§ Exercise instructions
When you reach the line that contains "-- ==== Sys2Proof/Laws/Ops.lean" in the data below, start reproducing lines exactly, and stop after the line that contains "namespace Sys2Proof.Machine".

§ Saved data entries

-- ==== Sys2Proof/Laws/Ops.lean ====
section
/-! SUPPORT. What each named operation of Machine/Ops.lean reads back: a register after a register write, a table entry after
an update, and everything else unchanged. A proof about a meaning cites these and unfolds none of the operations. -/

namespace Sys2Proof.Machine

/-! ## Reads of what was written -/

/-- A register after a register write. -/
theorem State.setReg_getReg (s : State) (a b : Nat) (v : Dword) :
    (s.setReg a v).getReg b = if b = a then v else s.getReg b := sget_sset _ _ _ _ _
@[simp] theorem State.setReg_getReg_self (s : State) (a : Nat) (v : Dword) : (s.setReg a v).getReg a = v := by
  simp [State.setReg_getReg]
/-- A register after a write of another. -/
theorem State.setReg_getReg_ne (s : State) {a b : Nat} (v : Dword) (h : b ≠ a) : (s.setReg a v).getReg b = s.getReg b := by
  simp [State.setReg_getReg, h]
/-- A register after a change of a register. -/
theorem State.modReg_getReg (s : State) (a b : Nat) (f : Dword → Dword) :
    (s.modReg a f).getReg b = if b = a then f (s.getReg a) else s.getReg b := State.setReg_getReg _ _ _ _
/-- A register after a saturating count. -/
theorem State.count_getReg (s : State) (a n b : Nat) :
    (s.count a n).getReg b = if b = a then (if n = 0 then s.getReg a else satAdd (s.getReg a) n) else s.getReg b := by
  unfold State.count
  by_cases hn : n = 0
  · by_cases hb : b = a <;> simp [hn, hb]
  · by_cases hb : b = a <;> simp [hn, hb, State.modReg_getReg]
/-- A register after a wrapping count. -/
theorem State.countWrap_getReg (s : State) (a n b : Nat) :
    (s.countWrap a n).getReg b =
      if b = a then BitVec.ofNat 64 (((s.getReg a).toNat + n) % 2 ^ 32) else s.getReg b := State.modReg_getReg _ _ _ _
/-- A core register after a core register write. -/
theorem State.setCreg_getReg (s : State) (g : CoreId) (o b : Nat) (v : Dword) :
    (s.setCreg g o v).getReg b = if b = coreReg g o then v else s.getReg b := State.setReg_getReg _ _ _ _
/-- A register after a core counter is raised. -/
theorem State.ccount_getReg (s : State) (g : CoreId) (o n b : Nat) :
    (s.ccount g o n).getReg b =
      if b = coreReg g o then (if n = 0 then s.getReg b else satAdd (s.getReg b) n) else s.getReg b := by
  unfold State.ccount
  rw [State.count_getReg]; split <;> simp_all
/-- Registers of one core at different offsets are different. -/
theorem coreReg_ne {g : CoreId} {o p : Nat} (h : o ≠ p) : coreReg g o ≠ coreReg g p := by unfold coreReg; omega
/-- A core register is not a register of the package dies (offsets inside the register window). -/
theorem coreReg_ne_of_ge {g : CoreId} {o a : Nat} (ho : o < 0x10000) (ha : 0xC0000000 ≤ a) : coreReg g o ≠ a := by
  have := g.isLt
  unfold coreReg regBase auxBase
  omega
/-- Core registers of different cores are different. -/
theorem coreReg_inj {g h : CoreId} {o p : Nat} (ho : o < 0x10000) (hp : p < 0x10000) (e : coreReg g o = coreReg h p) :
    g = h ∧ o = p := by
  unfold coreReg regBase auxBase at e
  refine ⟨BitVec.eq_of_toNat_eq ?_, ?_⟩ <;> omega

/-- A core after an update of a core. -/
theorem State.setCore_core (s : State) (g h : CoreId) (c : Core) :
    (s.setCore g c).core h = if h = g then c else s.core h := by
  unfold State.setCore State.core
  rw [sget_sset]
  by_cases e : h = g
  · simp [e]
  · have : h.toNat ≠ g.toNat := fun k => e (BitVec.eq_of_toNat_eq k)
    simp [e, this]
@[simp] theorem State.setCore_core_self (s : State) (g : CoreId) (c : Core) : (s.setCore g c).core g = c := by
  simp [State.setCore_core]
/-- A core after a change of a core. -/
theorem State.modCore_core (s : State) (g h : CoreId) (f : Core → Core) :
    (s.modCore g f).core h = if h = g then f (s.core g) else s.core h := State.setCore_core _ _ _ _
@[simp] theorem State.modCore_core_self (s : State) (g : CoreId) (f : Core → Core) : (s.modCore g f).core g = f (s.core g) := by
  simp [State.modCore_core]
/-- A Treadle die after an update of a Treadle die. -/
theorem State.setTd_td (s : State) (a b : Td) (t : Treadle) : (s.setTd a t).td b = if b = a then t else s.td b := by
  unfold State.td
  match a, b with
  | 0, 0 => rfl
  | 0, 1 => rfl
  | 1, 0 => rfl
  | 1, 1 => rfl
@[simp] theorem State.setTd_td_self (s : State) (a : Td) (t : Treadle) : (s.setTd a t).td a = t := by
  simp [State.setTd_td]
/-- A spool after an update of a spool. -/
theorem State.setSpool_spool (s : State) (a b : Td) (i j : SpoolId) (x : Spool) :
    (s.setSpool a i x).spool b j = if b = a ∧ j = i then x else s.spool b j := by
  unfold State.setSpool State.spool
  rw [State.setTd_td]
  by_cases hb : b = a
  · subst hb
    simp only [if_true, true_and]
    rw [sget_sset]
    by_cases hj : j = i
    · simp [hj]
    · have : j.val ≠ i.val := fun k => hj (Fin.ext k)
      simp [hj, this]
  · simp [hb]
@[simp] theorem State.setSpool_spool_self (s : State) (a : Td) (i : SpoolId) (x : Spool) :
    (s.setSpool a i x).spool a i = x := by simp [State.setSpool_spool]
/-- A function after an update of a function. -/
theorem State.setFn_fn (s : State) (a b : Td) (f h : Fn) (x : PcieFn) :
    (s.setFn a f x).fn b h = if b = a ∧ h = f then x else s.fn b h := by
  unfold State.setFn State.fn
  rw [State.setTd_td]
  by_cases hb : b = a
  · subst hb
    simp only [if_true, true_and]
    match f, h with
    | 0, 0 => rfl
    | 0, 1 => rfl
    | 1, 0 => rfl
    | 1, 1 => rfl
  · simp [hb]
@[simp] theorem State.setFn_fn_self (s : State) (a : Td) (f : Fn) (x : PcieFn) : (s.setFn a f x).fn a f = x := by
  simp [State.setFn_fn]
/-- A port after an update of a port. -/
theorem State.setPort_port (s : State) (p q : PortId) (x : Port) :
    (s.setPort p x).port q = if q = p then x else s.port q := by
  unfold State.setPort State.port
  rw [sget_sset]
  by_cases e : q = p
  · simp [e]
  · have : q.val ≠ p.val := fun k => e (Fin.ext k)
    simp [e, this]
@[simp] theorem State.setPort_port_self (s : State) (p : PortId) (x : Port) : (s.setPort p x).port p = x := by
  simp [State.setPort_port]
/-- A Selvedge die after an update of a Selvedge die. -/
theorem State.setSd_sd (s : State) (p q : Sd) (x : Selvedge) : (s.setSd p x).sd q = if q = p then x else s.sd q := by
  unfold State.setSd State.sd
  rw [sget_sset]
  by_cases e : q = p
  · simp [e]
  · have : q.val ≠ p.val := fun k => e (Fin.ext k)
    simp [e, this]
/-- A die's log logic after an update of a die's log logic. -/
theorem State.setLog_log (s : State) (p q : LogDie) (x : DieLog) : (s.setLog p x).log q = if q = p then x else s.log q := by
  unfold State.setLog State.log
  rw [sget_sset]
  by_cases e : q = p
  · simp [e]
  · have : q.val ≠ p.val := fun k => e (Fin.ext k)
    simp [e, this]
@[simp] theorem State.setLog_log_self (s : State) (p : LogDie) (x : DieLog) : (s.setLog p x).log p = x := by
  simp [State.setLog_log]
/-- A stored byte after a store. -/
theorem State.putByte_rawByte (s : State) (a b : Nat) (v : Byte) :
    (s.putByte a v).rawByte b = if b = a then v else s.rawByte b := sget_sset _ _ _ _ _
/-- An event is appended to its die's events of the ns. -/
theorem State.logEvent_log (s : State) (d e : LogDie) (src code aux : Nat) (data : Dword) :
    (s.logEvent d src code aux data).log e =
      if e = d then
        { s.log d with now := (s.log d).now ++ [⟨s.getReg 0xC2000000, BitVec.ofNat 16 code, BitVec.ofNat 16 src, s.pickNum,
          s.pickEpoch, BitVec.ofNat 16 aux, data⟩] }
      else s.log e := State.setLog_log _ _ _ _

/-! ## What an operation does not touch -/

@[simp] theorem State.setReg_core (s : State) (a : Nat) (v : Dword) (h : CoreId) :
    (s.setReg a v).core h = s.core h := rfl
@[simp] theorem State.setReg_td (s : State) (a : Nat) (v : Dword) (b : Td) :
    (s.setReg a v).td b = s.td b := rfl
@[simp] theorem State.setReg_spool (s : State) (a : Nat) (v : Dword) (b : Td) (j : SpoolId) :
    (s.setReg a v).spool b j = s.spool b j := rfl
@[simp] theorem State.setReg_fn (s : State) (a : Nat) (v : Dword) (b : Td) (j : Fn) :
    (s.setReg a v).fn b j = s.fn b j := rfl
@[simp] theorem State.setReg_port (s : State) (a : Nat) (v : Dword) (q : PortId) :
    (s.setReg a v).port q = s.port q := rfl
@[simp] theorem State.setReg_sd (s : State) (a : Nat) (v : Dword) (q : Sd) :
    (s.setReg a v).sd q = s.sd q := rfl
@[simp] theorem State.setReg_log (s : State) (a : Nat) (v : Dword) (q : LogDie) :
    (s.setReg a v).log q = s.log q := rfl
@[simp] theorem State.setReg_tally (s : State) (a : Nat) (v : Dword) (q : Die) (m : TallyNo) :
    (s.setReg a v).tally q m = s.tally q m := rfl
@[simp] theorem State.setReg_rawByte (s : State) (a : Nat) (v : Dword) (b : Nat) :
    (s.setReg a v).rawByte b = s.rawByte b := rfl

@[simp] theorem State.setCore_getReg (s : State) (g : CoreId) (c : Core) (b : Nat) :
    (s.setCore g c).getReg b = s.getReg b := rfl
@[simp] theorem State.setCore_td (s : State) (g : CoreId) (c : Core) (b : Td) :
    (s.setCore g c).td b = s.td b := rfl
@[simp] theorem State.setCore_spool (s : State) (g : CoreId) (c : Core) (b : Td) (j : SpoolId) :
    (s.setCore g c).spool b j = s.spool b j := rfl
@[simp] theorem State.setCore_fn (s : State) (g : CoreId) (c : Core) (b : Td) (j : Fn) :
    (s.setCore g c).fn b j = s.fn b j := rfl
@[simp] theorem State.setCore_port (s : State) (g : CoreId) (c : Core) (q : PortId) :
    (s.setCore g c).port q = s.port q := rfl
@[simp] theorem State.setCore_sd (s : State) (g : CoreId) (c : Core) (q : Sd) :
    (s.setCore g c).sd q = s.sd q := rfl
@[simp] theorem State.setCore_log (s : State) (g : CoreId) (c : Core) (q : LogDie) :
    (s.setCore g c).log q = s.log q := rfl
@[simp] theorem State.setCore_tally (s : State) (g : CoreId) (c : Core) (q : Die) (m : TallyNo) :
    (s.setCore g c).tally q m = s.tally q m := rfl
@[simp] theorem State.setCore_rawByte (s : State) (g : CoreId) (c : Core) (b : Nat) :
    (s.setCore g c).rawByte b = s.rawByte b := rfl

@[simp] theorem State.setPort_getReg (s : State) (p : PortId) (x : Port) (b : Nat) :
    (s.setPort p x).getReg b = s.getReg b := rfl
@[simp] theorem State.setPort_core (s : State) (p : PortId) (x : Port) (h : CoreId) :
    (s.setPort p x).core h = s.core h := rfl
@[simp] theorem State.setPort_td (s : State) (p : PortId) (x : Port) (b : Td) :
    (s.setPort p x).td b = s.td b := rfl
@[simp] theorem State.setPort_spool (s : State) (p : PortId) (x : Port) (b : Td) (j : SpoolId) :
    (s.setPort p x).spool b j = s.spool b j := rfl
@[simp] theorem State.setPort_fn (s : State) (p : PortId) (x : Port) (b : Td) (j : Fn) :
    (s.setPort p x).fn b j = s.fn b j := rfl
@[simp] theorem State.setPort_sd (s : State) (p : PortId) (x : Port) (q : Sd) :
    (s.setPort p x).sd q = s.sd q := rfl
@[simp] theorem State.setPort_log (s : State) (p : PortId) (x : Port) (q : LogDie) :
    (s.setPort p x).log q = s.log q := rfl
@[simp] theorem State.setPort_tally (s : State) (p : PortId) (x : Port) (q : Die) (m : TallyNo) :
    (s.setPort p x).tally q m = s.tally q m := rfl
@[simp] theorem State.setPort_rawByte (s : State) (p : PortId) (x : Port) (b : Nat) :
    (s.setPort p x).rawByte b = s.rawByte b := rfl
--
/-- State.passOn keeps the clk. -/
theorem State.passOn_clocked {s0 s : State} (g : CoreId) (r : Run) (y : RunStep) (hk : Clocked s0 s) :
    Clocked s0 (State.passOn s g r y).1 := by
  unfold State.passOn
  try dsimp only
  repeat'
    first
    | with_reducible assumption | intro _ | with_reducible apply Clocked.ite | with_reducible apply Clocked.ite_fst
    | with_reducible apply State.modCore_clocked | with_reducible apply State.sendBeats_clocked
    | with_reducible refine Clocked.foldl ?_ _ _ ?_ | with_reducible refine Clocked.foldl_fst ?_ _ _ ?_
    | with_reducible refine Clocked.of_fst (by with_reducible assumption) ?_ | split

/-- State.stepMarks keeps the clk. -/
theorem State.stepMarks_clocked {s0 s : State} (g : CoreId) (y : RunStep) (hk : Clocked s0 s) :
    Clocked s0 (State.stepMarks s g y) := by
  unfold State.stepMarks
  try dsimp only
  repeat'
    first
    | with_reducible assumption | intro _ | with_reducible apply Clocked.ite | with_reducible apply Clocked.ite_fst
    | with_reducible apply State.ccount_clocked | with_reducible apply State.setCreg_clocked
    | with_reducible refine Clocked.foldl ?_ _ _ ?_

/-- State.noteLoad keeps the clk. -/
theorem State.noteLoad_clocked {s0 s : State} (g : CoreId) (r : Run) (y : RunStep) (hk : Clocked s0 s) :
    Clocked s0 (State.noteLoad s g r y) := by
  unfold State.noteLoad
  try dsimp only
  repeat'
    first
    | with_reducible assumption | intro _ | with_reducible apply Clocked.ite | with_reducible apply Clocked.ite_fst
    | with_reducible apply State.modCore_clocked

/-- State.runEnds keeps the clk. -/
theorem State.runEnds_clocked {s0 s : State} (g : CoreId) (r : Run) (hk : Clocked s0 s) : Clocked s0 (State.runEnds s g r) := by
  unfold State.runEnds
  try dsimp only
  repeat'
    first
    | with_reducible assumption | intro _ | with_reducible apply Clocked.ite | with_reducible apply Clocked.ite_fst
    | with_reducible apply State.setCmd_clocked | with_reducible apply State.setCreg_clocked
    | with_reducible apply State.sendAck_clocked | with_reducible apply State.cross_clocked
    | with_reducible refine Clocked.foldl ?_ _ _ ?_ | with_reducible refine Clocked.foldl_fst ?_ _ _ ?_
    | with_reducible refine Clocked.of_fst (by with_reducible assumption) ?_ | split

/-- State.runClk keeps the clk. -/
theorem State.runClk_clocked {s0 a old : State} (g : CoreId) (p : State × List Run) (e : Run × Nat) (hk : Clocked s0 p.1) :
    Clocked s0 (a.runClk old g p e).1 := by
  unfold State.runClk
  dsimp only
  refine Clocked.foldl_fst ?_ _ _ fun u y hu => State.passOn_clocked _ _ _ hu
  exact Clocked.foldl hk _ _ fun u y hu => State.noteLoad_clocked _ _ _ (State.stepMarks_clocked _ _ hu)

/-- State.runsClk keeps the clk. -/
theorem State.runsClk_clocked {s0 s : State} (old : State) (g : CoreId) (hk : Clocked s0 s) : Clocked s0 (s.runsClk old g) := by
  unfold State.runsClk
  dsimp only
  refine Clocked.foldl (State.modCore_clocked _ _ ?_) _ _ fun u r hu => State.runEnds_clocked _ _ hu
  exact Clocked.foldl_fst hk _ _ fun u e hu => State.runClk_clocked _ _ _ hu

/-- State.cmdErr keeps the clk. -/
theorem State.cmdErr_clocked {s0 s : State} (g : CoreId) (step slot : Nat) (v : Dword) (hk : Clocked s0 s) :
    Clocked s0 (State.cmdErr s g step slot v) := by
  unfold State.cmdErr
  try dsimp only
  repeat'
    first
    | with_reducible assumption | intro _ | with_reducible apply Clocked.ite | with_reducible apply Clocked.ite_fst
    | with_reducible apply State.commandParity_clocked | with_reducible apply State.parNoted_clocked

§ Solution for this exercise
-- ==== Sys2Proof/Laws/Ops.lean ====
section
/-! SUPPORT. What each named operation of Machine/Ops.lean reads back: a register after a register write, a table entry after
an update, and everything else unchanged. A proof about a meaning cites these and unfolds none of the operations. -/

namespace Sys2Proof.Machine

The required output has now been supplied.